● YOUR INSTRUCTIONS
Copy nothing before the line containing "c.state = .tripped". Reproduce that line and all that follow, exactly, through the end of the records.

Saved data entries

+--

-- ==== Sys2Proof/Machine/Ops.lean ====
section
/-! DEFINITION. The operations that the rules of several blocks share: the passing of time, one head or one record,
raising an event, the generator lines, the answer queues, and the common effects the chapters cite by name (the cut of
an output R106, a rejection R60, a head fault R135, a heating start R49, a trip R147 ...). -/

namespace Sys2Proof.Machine

/-! ### Time (log 1) -/

/-- A command is taken: not before `t`, and a timed event not before it is due. Nothing has been driven by it yet. -/
def State.arrive (t due : Nat) (s : State) : State := { s with now := max s.now (max t due), driven := [] }

/-- A command of the part's operation: while the part is held in reset it has no effect (R181, R183). -/
def whileOutOfReset (f : State → State) (s : State) : Host.Outcome State Fault Refusal :=
  .next (if s.phase = .held then s else f s)

/-! ### One head, one record -/

def State.setHead (h : Fin 8) (hd : Head) (s : State) : State := { s with heads := s.heads.set h hd }

def State.modHead (h : Fin 8) (f : Head → Head) (s : State) : State := s.setHead h (f (s.head h))

/-- A change of the record that holds a key; the slots and every other record stay. -/
def State.modJoint (k : Key) (f : Joint → Joint) (s : State) : State :=
  { s with table := { s.table with records := s.table.records.map fun x => if x.2.key = k then (x.1, f x.2) else x } }

/-- A change of the record bound to a head; none where the head has no binding (R30). -/
def State.modBound (h : Fin 8) (f : Joint → Joint) (s : State) : State :=
  match (s.head h).bound with
  | some k => s.modJoint k f
  | none => s

/-- The profile of a head's bound record; none where the head has no bound record. -/
def State.boundProfile (s : State) (h : Fin 8) : Option Profile := (s.boundJoint h).map s.profileOf

/-! ### Events (R174) -/

/-- An entry after a raise: the flag set and the count raised, saturating at 255 (R174). -/
def EventEntry.raised (e : EventEntry) : EventEntry :=
  if e.pending then { e with count := min 255 (e.count + 1) } else { e with pending := true, count := 1 }

/-- A rule raises a kind (R174). -/
def State.raise (k : EventKind) (s : State) : State :=
  { s with events := s.events.set k.code (s.events.get k.code).raised }

/-! ### Output lines (R156) -/

def State.drive (a : LineAction) (s : State) : State := { s with driven := s.driven ++ [a] }

/-- The demand code presented to the inverter; it is sent each time it changes (R156). -/
def State.setCode (code : BitVec 12) (s : State) : State :=
  if s.gen.code = code then s
  else { s with gen := { s.gen with code := code } }.drive (.transfer (codeDigits code))

/-- GCON and GSEL: the head connected, or none. -/
def State.connect (head : Option (Fin 8)) (s : State) : State :=
  if s.gen.connected = head then s
  else { s with gen := { s.gen with connected := head } }.drive (.connect head)

/-- GEN. -/
def State.setEnable (high : Bool) (s : State) : State :=
  if s.gen.enable = high then s
  else { s with gen := { s.gen with enable := high } }.drive (.enable high)

def State.setTank (m : TankMeasure) (s : State) : State := { s with gen := { s.gen with tank := m } }

/-! ### Links (R158, R161, R165) -/

def State.setLink (l : Link) (x : LinkState) (s : State) : State :=
  match l with
  | .cell => { s with cellLink := x }
  | .inspection => { s with inspLink := x }

def State.setReceiver (l : Link) (r : Receiver) (s : State) : State := s.setLink l { s.link l with receiver := r }

def State.setInProgress (l : Link) (p : Option InProgress) (s : State) : State :=
  s.setLink l { s.link l with inProgress := p }

/-- When the front answer of the Inspection Link began to go out, after an answer has joined a queue: an answer that joins
an empty queue goes out at once (R168). -/
def State.txSinceAfter (l : Link) (s : State) : Option Nat :=
  if l = .inspection ∧ s.inspLink.answers = [] then some s.now else s.txSince

/-- An answer joins the end of a link's queue (R158). -/
def State.queueAnswer (l : Link) (frame : List Byte) (s : State) : State :=
  { s.setLink l { s.link l with answers := (s.link l).answers ++ [frame] } with txSince := s.txSinceAfter l }

/-- A bad frame is ended (R161): the receiver becomes WAITING, LINK ERROR is raised, and a FRAME answer with tag 0 is
made if the queue has a place for it (R165). -/
def State.endBadFrame (l : Link) (s : State) : State :=
  let s := (s.setReceiver l .waiting).raise .linkError
  if (s.link l).hasPlace then s.queueAnswer l (answerFrame .frame 0 []) else s

/-- What a block does with a request it is handed: the state it leaves and its answer, none for a request that takes
time (R164). -/
abbrev BlockOp := State → State × Option Reply

/-- A frame with a good check is judged (R162), the first step that applies deciding its fate. -/
def State.judgeFrame (l : Link) (tag : Byte) (code : Option RequestCode) (payloadLength : Nat) (op : BlockOp) (s : State) :
    State :=
  let s := s.setReceiver l .waiting
  if !(s.link l).hasPlace then s.raise .linkError
  else if (s.link l).inProgress.isSome then s.queueAnswer l (answerFrame .busy tag [])
  else match code with
  | none => s.queueAnswer l (answerFrame .unknown tag [])
  | some c =>
    if !c.permittedOn l then s.queueAnswer l (answerFrame .denied tag [])
    else if !c.lengthSuits payloadLength then (s.raise .linkError).queueAnswer l (answerFrame .frame 0 [])
    else match op s with
      | (s', some r) => s'.queueAnswer l (answerFrame r.status tag r.payload)
      | (s', none) => s'

/-- A frame with a good check completes at time `t`: in the quiet period its bytes are discarded (R158), otherwise it is
judged (R162). DESIGN CHOICE (log 4): a request's own command stands for the completion of its frame. -/
def frameCompletes (t : Nat) (l : Link) (tag : Byte) (code : Option RequestCode) (payloadLength : Nat) (op : BlockOp)
    (s : State) : State :=
  let s := s.arrive t 0
  if s.phase = .operating then s.judgeFrame l tag code payloadLength op else s

/-- The command of a request: its frame, with a payload of a length that suits it, completes. -/
def requestCommand (t : Nat) (l : Link) (tag : Byte) (code : RequestCode) (payload : List Byte) (op : BlockOp) (s : State) :
    Host.Outcome State Fault Refusal :=
  whileOutOfReset (frameCompletes t l tag (some code) payload.length op) s

/-! ### Energy and the cut of an output (R87, R89, R106) -/

/-- The grant account is closed: P × on-time is added to the record it names, saturating (R87). -/
def State.closeAccount (onTime : Nat) (s : State) : State :=
  match s.power.account with
  | none => s
  | some a =>
    { s with power := { s.power with account := none } }.modJoint a.joint fun j =>
      { j with energy := min Config.energyMax (j.energy + a.demand * onTime) }

/-- The output of the current slot is cut (R106): code 0, the switch opened, the slot recorded as cut, the account closed
with the whole ms since the guard end (R87), and the slot's measurement discarded (R132).
DESIGN CHOICE (log 32): a cut taken at the time of the slot end and before it has an on-time of slot length − 1, the whole
ms elapsed, although R87 says that a cut's on-time is less. -/
def State.cutOutput (s : State) : State :=
  match s.sched.current with
  | none => s
  | some c =>
    if c.grant.isSome ∧ !c.cut then
      let s := (s.setCode 0).connect none
      let s := { s with sched := { s.sched with current := some { c with cut := true } } }
      (s.setTank .off).closeAccount ((s.now - (s.power.account.map Account.since).getD s.now) / 1000)
    else s

/-- The head holds the current grant. -/
def State.grantedTo (s : State) (h : Fin 8) : Bool :=
  s.sched.current.any fun c => c.grant.any fun g => g.head = h

/-- The granted joint or head has stopped heating: the output is cut (R106). -/
def State.cutIfGranted (h : Fin 8) (s : State) : State := if s.grantedTo h then s.cutOutput else s

/-! ### The end of a heating (R60 to R65, R127, R135) -/

/-- A record becomes REJECTED with its cause and JOINT REJECTED is raised (R60 steps 1 and 2, R65). -/
def State.rejectJoint (k : Key) (c : RejectCause) (s : State) : State :=
  (s.modJoint k fun j => { j with state := .rejected, cause := some c }).raise .jointRejected

/-- The cooling timer of a COOLING head expires (R64). -/
def State.expireCooling (h : Fin 8) (s : State) : State :=
  let s' := s.modHead h fun hd => { hd with state := .release, coolingUntil := none }
  match s.boundJoint h with
  | some j => if j.state = .cool then (s'.modJoint j.key fun j => { j with state := .done }).raise .jointDone else s'
  | none => s'

/-- The head becomes COOLING with its timer loaded; a cool time of 0 expires at once (R61, R62). -/
def State.beginCooling (h : Fin 8) (coolTime : Nat) (s : State) : State :=
  let s := s.modHead h fun hd => { hd with state := .cooling, coolingUntil := some (s.now + coolTime * 1000) }
  if coolTime = 0 then s.expireCooling h else s

/-- A heating joint is rejected with a cause that sends its head to COOLING (R60, R62); a joint that is not heating is
left as it is (R68). -/
def State.rejectToCooling (h : Fin 8) (c : RejectCause) (s : State) : State :=
  match s.boundJoint h with
  | some j =>
    if j.state.heating then
      ((s.rejectJoint j.key c).cutIfGranted h).beginCooling h (s.profileOf j).fields.coolTime
    else s
  | none => s

/-- A binding is removed: the record's head field and the head's bound joint, in one event (R5); the timer stops. -/
def State.unbindHead (h : Fin 8) (st : HeadState) (s : State) : State :=
  (s.modBound h fun j => { j with head := none }).modHead h fun hd =>
    { hd with state := st, bound := none, coolingUntil := none }

/-- The clamp opens at a head (R127). -/
def State.clampOpens (h : Fin 8) (s : State) : State :=
  match (s.head h).state with
  | .heating =>
    match s.boundJoint h with
    | some j =>
      if j.state.heating then ((s.rejectJoint j.key .clampLost).cutIfGranted h).unbindHead h .idle else s.unbindHead h .idle
    | none => s.unbindHead h .idle
  | .cooling =>
    match s.boundJoint h with
    | some j => if j.state = .cool then (s.rejectJoint j.key .earlyRelease).unbindHead h .idle else s.unbindHead h .idle
    | none => s.unbindHead h .idle
  | .release => s.unbindHead h .idle
  | .off | .idle | .loaded | .fault => s

/-- The reject cause that belongs to a head fault (section 6.7). -/
def FaultCause.rejects : FaultCause → RejectCause
  | .flow => .coolant | .sample => .sampleLoss | .tank => .coupling

/-- What a head fault does to the bound record, before it is unbound (R135 step 3). -/
def State.faultJoint (h : Fin 8) (c : FaultCause) (s : State) : State :=
  match s.boundJoint h with
  | some j =>
    if j.state.heating ∨ j.state = .cool then s.rejectJoint j.key c.rejects
    else if j.state = .placed then s.modJoint j.key fun j => { j with state := .planned }
    else s
  | none => s

/-- A head fault (R135); at a head in FAULT or OFF it changes nothing (R136). -/
def State.headFault (h : Fin 8) (c : FaultCause) (s : State) : State :=
  if (s.head h).state = .fault ∨ (s.head h).state = .off then s
  else
    let s := s.modHead h fun hd => { hd with faultCause := some c }
    (((s.cutIfGranted h).faultJoint h c).unbindHead h .fault).raise .headFault

/-- A joint enters COOL (R61). -/
def State.enterCool (h : Fin 8) (coolTime : Nat) (s : State) : State :=
  ((s.modBound h fun j => { j with state := .cool, phaseElapsed := 0 }).cutIfGranted h).beginCooling h coolTime

/-! ### The start of a heating (R47 to R49) -/

/-- The five start conditions (R47). -/
def State.startReady (s : State) (h : Fin 8) : Bool :=
  (s.head h).state = .loaded ∧ ((s.boundProfile h).any fun p => p.valid) ∧ (s.head h).clampClosed ∧
  !(s.head h).flowLow s.config.running.flowMinimum ∧ s.cell.state.running

/-- The setpoint at a heating start, in m°C (R49). -/
def startSetpoint (target : Nat) (temp : Option Nat) : Nat :=
  match temp with
  | none => Config.coldSetpoint
  | some x => if target < x then target * 1000 else x * 1000

/-- Heating starts at a head (R49). -/
def State.startHeating (h : Fin 8) (target : Nat) (s : State) : State :=
  let s' := s.modBound h fun j =>
    { j with state := .ramp, setpoint := some (startSetpoint target (s.head h).temp), integral := 0, phaseElapsed := 0,
             soaked := 0, feedAcc := 0, fillerFed := 0, lastGrant := none }
  let s' := s'.modHead h fun hd => { hd with state := .heating, missed := 0, tankMiss := 0 }
  { s' with power := { s'.power with startRefs := s'.power.startRefs.set h (some s.nowMs) } }

/-- The start conditions are tested at a head, and its cycle starts if they hold (R47, R48). -/
def State.testStart (h : Fin 8) (s : State) : State :=
  if s.startReady h then s.startHeating h (((s.boundProfile h).map fun p => p.fields.target).getD 0) else s

/-! ### The scheduler's stop (R97, R112) -/

/-- A pending switch takes effect and SLOTS SWITCHED is raised (R112). -/
def State.applySwitch (s : State) : State :=
  match s.sched.switchTo with
  | none => s
  | some n => { s with sched := { s.sched with active := n, switchTo := none } }.raise .slotsSwitched

/-- The cell leaves RUN and DERATED (R97, R156): the running output is cut, the frame position returns to 0, a pending
switch takes effect, the current slot becomes absent; code 0 is loaded, then GCON falls, then GEN falls. -/
def State.stopScheduler (s : State) : State :=
  let s := s.cutOutput
  let s := (s.setCode 0).connect none
  let s := { s with sched := { s.sched with position := 0, current := none, startDue := none } }
  (s.applySwitch.setTank .off).setEnable false

/-! ### Trips and recovery (R147 to R149, R153) -/

/-- Every heating joint is rejected with a cause, once per joint (R147 step 1, R153 step 1). -/
def State.rejectAll (c : RejectCause) (s : State) : State := allHeads.foldl (fun s h => s.rejectToCooling h c) s

/-- The trip causes after one more (R148). -/
def Cell.addCause (supply : Bool) (c : Cell) : Cell :=
  if supply then { c with causeSupply := true } else { c with causeGenerator := true }

/-- A trip with cause SUPPLY or GENERATOR (R147, R148): the heating joints are rejected, the cell is TRIPPED with the
cause added, a running scheduler stops, CELL TRIPPED is raised. -/
def State.trip (supply : Bool) (s : State) : State :=
  let wasRunning := s.cell.state.running
  let s := if s.cell.state = .tripped then s else s.rejectAll (if supply then .supply else .generator)
  let s := { s with cell := { s.cell.addCause supply with state := .tripped } }
  let s := if wasRunning then s.stopScheduler else s
  s.raise .cellTripped

/-- The recovery conditions (R149). -/
def Cell.mayRecover (c : Cell) : Bool :=
  c.state = .tripped ∧ !c.tripBelow ∧ !c.faultLine ∧ (!c.causeGenerator ∨ c.clearFlag)

/-- The recovery test (R149). -/
def State.testRecovery (s : State) : State :=
  if s.cell.mayRecover then
    { s with cell := { s.cell with state := .hold, causeSupply := false, causeGenerator := false, clearFlag := false } }.raise
      .cellRecovered
  else s

end Sys2Proof.Machine
end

+--

● SOLUTION FOR THIS TASK
  c.state = .tripped ∧ !c.tripBelow ∧ !c.faultLine ∧ (!c.causeGenerator ∨ c.clearFlag)

/-- The recovery test (R149). -/
def State.testRecovery (s : State) : State :=
  if s.cell.mayRecover then
    { s with cell := { s.cell with state := .hold, causeSupply := false, causeGenerator := false, clearFlag := false } }.raise
      .cellRecovered
  else s

end Sys2Proof.Machine
end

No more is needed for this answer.